I don’t really know why, but this is easier said than done. We seem convinced that we’re supposed to validate our own existence by what we do.
One of our chief spiritual struggles, it seems to me, is coming to terms with the very idea that we need a savior. It makes us feel like, well, failures. Losers on a cosmic scale.
I wonder if you see Peter as something of a failure in this story. Lots of preachers and teachers say so if not in so many words. They tell us that Peter got out of the boat in a great act of faith and that he sank only because he let doubt diminish his faith.
It’s as if Jesus said, “If you hadn’t doubted I wouldn’t have had to go to all this trouble. You’d be strolling across this water like nobody’s business. What a loser!”
What Jesus actually said was this: “You of little faith, why did you doubt?” (Matthew 14:31)
The message he’s delivering is something like this: “I know you want to trust me. What makes you hesitant?”
We all have a hesitant little faith. Trusting God is always risky for us and sometimes downright terrifying. That’s because God is asking nothing less than to trust him with our temporal and eternal life.
Trust is something we grow into. God does not condemn us for needing to learn to trust him. God delights in building our trust by being trustworthy in ways both small and spectacular.

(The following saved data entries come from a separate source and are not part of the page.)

-- ==== Sys2Proof/Tests/Slice0.lean ====
section
/-! SUPPORT. Tests of the model, and a witness for the hypotheses of every statement. Every expected
value is one of spec/ itself: the encodings of 30_encoding.md, the vectors of 95_test_vectors.md and
the tables of the rules, each named at the test. -/

namespace Sys2Proof.Tests
open Sys2Proof.Machine Sys2Proof.Claims

/-! ### Small instances (95_test_vectors.md: T6, T4, T64, T10, T7, T32) -/

/-- An instance just after reset. -/
def inst (w h fx fy : Nat) (ok : Geometry.Legal ⟨w, h, fx, fy⟩) : State :=
  { State.reset with cfg := ⟨⟨w, h, fx, fy⟩, ok⟩ }

def t6 : State := inst 6 6 3 3 (by decide)
def t4 : State := inst 4 4 2 2 (by decide)

/-- A memory that holds these bytes from address 0 on. -/
def cells (l : List Byte) : Memory := (List.range l.length).zip l

/-- The frame F6 of program P1. -/
def f6 : List Byte :=
  [10, 20, 30, 255, 255, 255] ++ [40, 50, 60, 255, 255, 254] ++ [70, 80, 95, 255, 255, 255] ++
  [0, 0, 0, 1, 2, 3] ++ [0, 0, 0, 4, 5, 6] ++ [0, 0, 9, 7, 8, 9] ++
  [100, 200, 101, 200, 102, 200] ++ [103, 200, 104, 200, 105, 200] ++ [106, 200, 107, 200, 112, 205]

/-- The frame of vector A2. -/
def f4 : List Byte :=
  [0, 1, 1, 1] ++ [0, 1, 1, 2] ++ [2, 2, 3, 3] ++ [2, 2, 3, 4] ++ [0, 255, 1, 254] ++ [1, 255, 1, 254]

/-- An operation in flight. -/
def busy (s : State) (m : Mode) (inLen : Word) (frame : List Byte) : State :=
  { s with status := Status.started m, inLen := inLen, inMem := cells frame }

def busy6 (m : Mode) : State := busy t6 m 54 f6
def busy4 (m : Mode) : State := busy t4 m 24 f4

/-- The next state, where there is one. -/
def nextOf (o : Host.Outcome State Fault Refusal) : Option State :=
  match o with
  | .next t => some t
  | .fault _ => none
  | .refused _ => none

/-- The response of the transaction just served. -/
def resp (o : Host.Outcome State Fault Refusal) : Option Response := (nextOf o).bind State.response

theorem next_of_isSome {o : Host.Outcome State Fault Refusal} (h : (nextOf o).isSome = true) : ∃ t, o = .next t := by
  cases o with
  | next t => exact ⟨t, rfl⟩
  | fault f => cases h
  | refused q => cases h

/-! ### Well-formedness (log entry 10): a command word written to CTRL as a REG_WRITE is refused -/

theorem test_wf_refuses_nop : (Instr.regWrite 0x04 0x0).wellFormed = false := by decide
theorem test_wf_refuses_startAvg : (Instr.regWrite 0x04 0x1).wellFormed = false := by decide
theorem test_wf_refuses_startSkip : (Instr.regWrite 0x04 0x2).wellFormed = false := by decide
theorem test_wf_refuses_clearStatus : (Instr.regWrite 0x04 0x3).wellFormed = false := by decide
theorem test_wf_accepts_illegal_command : (Instr.regWrite 0x04 0x4).wellFormed = true := by decide

/-! ### Decoding: every constructor from its bits, KIND = SPACE, WR, SIZE (30_encoding.md R81, R83) -/

theorem test_decode_regRead : decodeTableWord 8 0b00010 = some (.regRead 0) := by decide
theorem test_decode_regWrite : decodeTableWord 8 0b00110 = some (.regWrite 0 0) := by decide
theorem test_decode_inReadB : decodeTableWord 8 0b01000 = some (.inReadB 0) := by decide
theorem test_decode_inReadH : decodeTableWord 8 0b01001 = some (.inReadH 0) := by decide
theorem test_decode_inReadW : decodeTableWord 8 0b01010 = some (.inReadW 0) := by decide
theorem test_decode_inWriteB : decodeTableWord 8 0b01100 = some (.inWriteB 0 0) := by decide
theorem test_decode_inWriteH : decodeTableWord 8 0b01101 = some (.inWriteH 0 0) := by decide
theorem test_decode_inWriteW : decodeTableWord 8 0b01110 = some (.inWriteW 0 0) := by decide
theorem test_decode_outReadB : decodeTableWord 8 0b10000 = some (.outReadB 0) := by decide
theorem test_decode_outReadH : decodeTableWord 8 0b10001 = some (.outReadH 0) := by decide
theorem test_decode_outReadW : decodeTableWord 8 0b10010 = some (.outReadW 0) := by decide
/-- 30_encoding.md R85, CMD in bits 3:0. -/
theorem test_decode_nop : decodeTableWord 32 0b0000 = some .nop := by decide
theorem test_decode_startAvg : decodeTableWord 32 0b0001 = some .startAvg := by decide
theorem test_decode_startSkip : decodeTableWord 32 0b0010 = some .startSkip := by decide
theorem test_decode_clearStatus : decodeTableWord 32 0b0011 = some .clearStatus := by decide
/-- Vectors K7 and K8: the reserved bits are part of the match. -/
theorem test_decode_reserved_bits :
    decodeTableWord 32 0x00000011 = some (.regWrite 0x04 0x11) ∧
    decodeTableWord 32 0x80000001 = some (.regWrite 0x04 0x80000001) := by decide
/-- Vectors H7 to H9: a REG byte read, an OUT byte write and SPACE = 3 are illegal kinds. -/
theorem test_decode_illegal_kinds :
    decodeTableWord 8 0b00000 = none ∧ decodeTableWord 8 0b10100 = none ∧ decodeTableWord 8 0b11000 = none := by decide
/-- The request [0x0E 0x00000004 0x3228FFFF] of program P1, with every field in its place. -/
theorem test_decode_operands :
    decodeTableWord 72 (0x0E + 0x00000004 * 2 ^ 5 + 0x3228FFFF * 2 ^ 37) = some (.inWriteW 0x4 0x3228FFFF) := by decide

/-! ### One step from reset, as the host's table words place it -/

theorem test_fetch_regRead :
    resp (step (State.reset.withFetchWord 8 0b00010)) = some (.okay 0x4E563132) := by decide
theorem test_fetch_startAvg :
    (nextOf (step (State.reset.withFetchWord 32 0b0001))).map (·.status.word) = some 0x00000101 := by decide

/-! ### Host transactions (95_test_vectors.md 2.1) -/

/-- H1, H2. -/
theorem test_regRead_constants :
    resp (exec (.regRead 0x00) State.reset) = some (.okay 0x4E563132) ∧
    resp (exec (.regRead 0x04) State.reset) = some (.okay 0x00000000) := by decide
/-- H5, H6. -/
theorem test_regRead_bus_errors :
    resp (exec (.regRead 0x2C) State.reset) = some (.busError ⟨.outOfRange, 0x02, 0x2C⟩) ∧
    resp (exec (.regRead 0x09) State.reset) = some (.busError ⟨.misaligned, 0x02, 0x09⟩) := by decide
/-- H12, H13. -/
theorem test_regWrite_stores :
    (nextOf (exec (.regWrite 0x0C 0xFFFFFFFF) State.reset)).map (readReg · .irqEn) = some 0x00000001 ∧
    (nextOf (exec (.regWrite 0x10 0xFFFFFFFF) State.reset)).map (readReg · .inLen) = some 0xFFFFFFFF := by decide
/-- H11, and H28: ReadOnly before Busy. -/
theorem test_regWrite_readOnly :
    resp (exec (.regWrite 0x08 0x2) State.reset) = some (.busError ⟨.readOnly, 0x06, 0x08⟩) ∧
    resp (exec (.regWrite 0x14 0x0) (busy6 .average)) = some (.busError ⟨.readOnly, 0x06, 0x14⟩) := by decide
/-- H15 on the bytes of H14. -/
theorem test_inRead_little_endian :
    let s := { t6 with inMem := cells [0x11, 0x22, 0x33, 0x44] }
    resp (exec (.inReadB 3) s) = some (.okay 0x44) ∧ resp (exec (.inReadH 2) s) = some (.okay 0x00004433) ∧
    resp (exec (.inReadW 0) s) = some (.okay 0x44332211) := by decide
/-- H20: no wrap. -/
theorem test_inReadB_no_wrap :
    resp (exec (.inReadB 0xFFFFFFFF) State.reset) = some (.busError ⟨.outOfRange, 0x08, 0xFFFFFFFF⟩) := by decide
/-- H19: OutOfRange before Misaligned, in the default instance. -/
theorem test_inReadW_end :
    resp (exec (.inReadW 3455998) State.reset) = some (.busError ⟨.outOfRange, 0x0A, 0x34BBFE⟩) := by decide
/-- H22: the lowest unwritten cell. -/
theorem test_inReadH_unwritten :
    exec (.inReadH 0) { t6 with inMem := cells [7] } = .fault (.unwrittenRead .inp 1) := by rfl
/-- H16: WDATA[31:8] is ignored. -/
theorem test_inWriteB :
    (nextOf (exec (.inWriteB 5 0x1FF) State.reset)).map (·.inMem) = some [(5, 0xFF)] := by decide
/-- The example of 40_host_transactions.md R109. -/
theorem test_inWriteH :
    (nextOf (exec (.inWriteH 0x232800 0xC880) State.reset)).map (·.inMem) =
      some [(0x232800, 0x80), (0x232801, 0xC8)] := by decide
/-- H17. -/
theorem test_inWriteH_misaligned :
    resp (exec (.inWriteH 1 0) State.reset) = some (.busError ⟨.misaligned, 0x0D, 1⟩) := by decide
/-- H14. -/
theorem test_inWriteW :
    (nextOf (exec (.inWriteW 0 0x44332211) State.reset)).map (·.inMem) =
      some [(0, 0x11), (1, 0x22), (2, 0x33), (3, 0x44)] := by decide
/-- H23. -/
theorem test_inWriteB_busy :
    resp (exec (.inWriteB 0 7) (busy6 .average)) = some (.busError ⟨.busy, 0x0C, 0⟩) := by decide
/-- The reads of program P1 on its OUT bytes. -/
theorem test_outRead :
    let s := { t6 with outMem := cells [51, 255, 1, 5, 104, 201] }
    resp (exec (.outReadW 0) s) = some (.okay 0x0501FF33) ∧ resp (exec (.outReadH 4) s) = some (.okay 0x0000C968) ∧
    resp (exec (.outReadB 1) s) = some (.okay 255) := by decide
/-- H21. -/
theorem test_outReadB_unwritten : exec (.outReadB 0) State.reset = .fault (.unwrittenRead .out 0) := by rfl
/-- H26. -/
theorem test_outReadW_busy :
    resp (exec (.outReadW 0) (busy6 .skip)) = some (.busError ⟨.busy, 0x12, 0⟩) := by decide
/-- 40_host_transactions.md R113: 6 OUT cells, so a half read at 6 is out of range and at 5 too. -/
theorem test_outReadH_end :
    resp (exec (.outReadH 5) t6) = some (.busError ⟨.outOfRange, 0x11, 5⟩) ∧
    resp (exec (.outReadH 3) t6) = some (.busError ⟨.misaligned, 0x11, 3⟩) := by decide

Here’s what hesitant little faith looks like in my own life:
I don’t have all the right answers. About marriage or parenting or how to be a deacon or a priest or a bishop.
Even my most carefully constructed plans fail to to take things into account, make faulty assumptions, and have negative results I neither intended nor anticipated.
Every time I do something good for somebody else it’s only an imperfect good. But it’s the only good that I have to offer.
My good intentions don’t count for much of anything. My motives are generally mixed.
I should practice saying “I’m sorry.” I’ll get plenty of opportunity to use it.
A lot of stuff in this world is unfair. It breaks my heart. I’m clueless about what to do about most of it. But I still have to try.
I suppose this doesn’t look like walking on water. It’s more like being in over my head. But that doesn’t make me or you a failure or a loser. It just makes us people who are learning to look to God for salvation in the messy, joyful place that is our life.
A version of this sermon was preached at Polk Memorial Episcopal Church in Leesville, LA.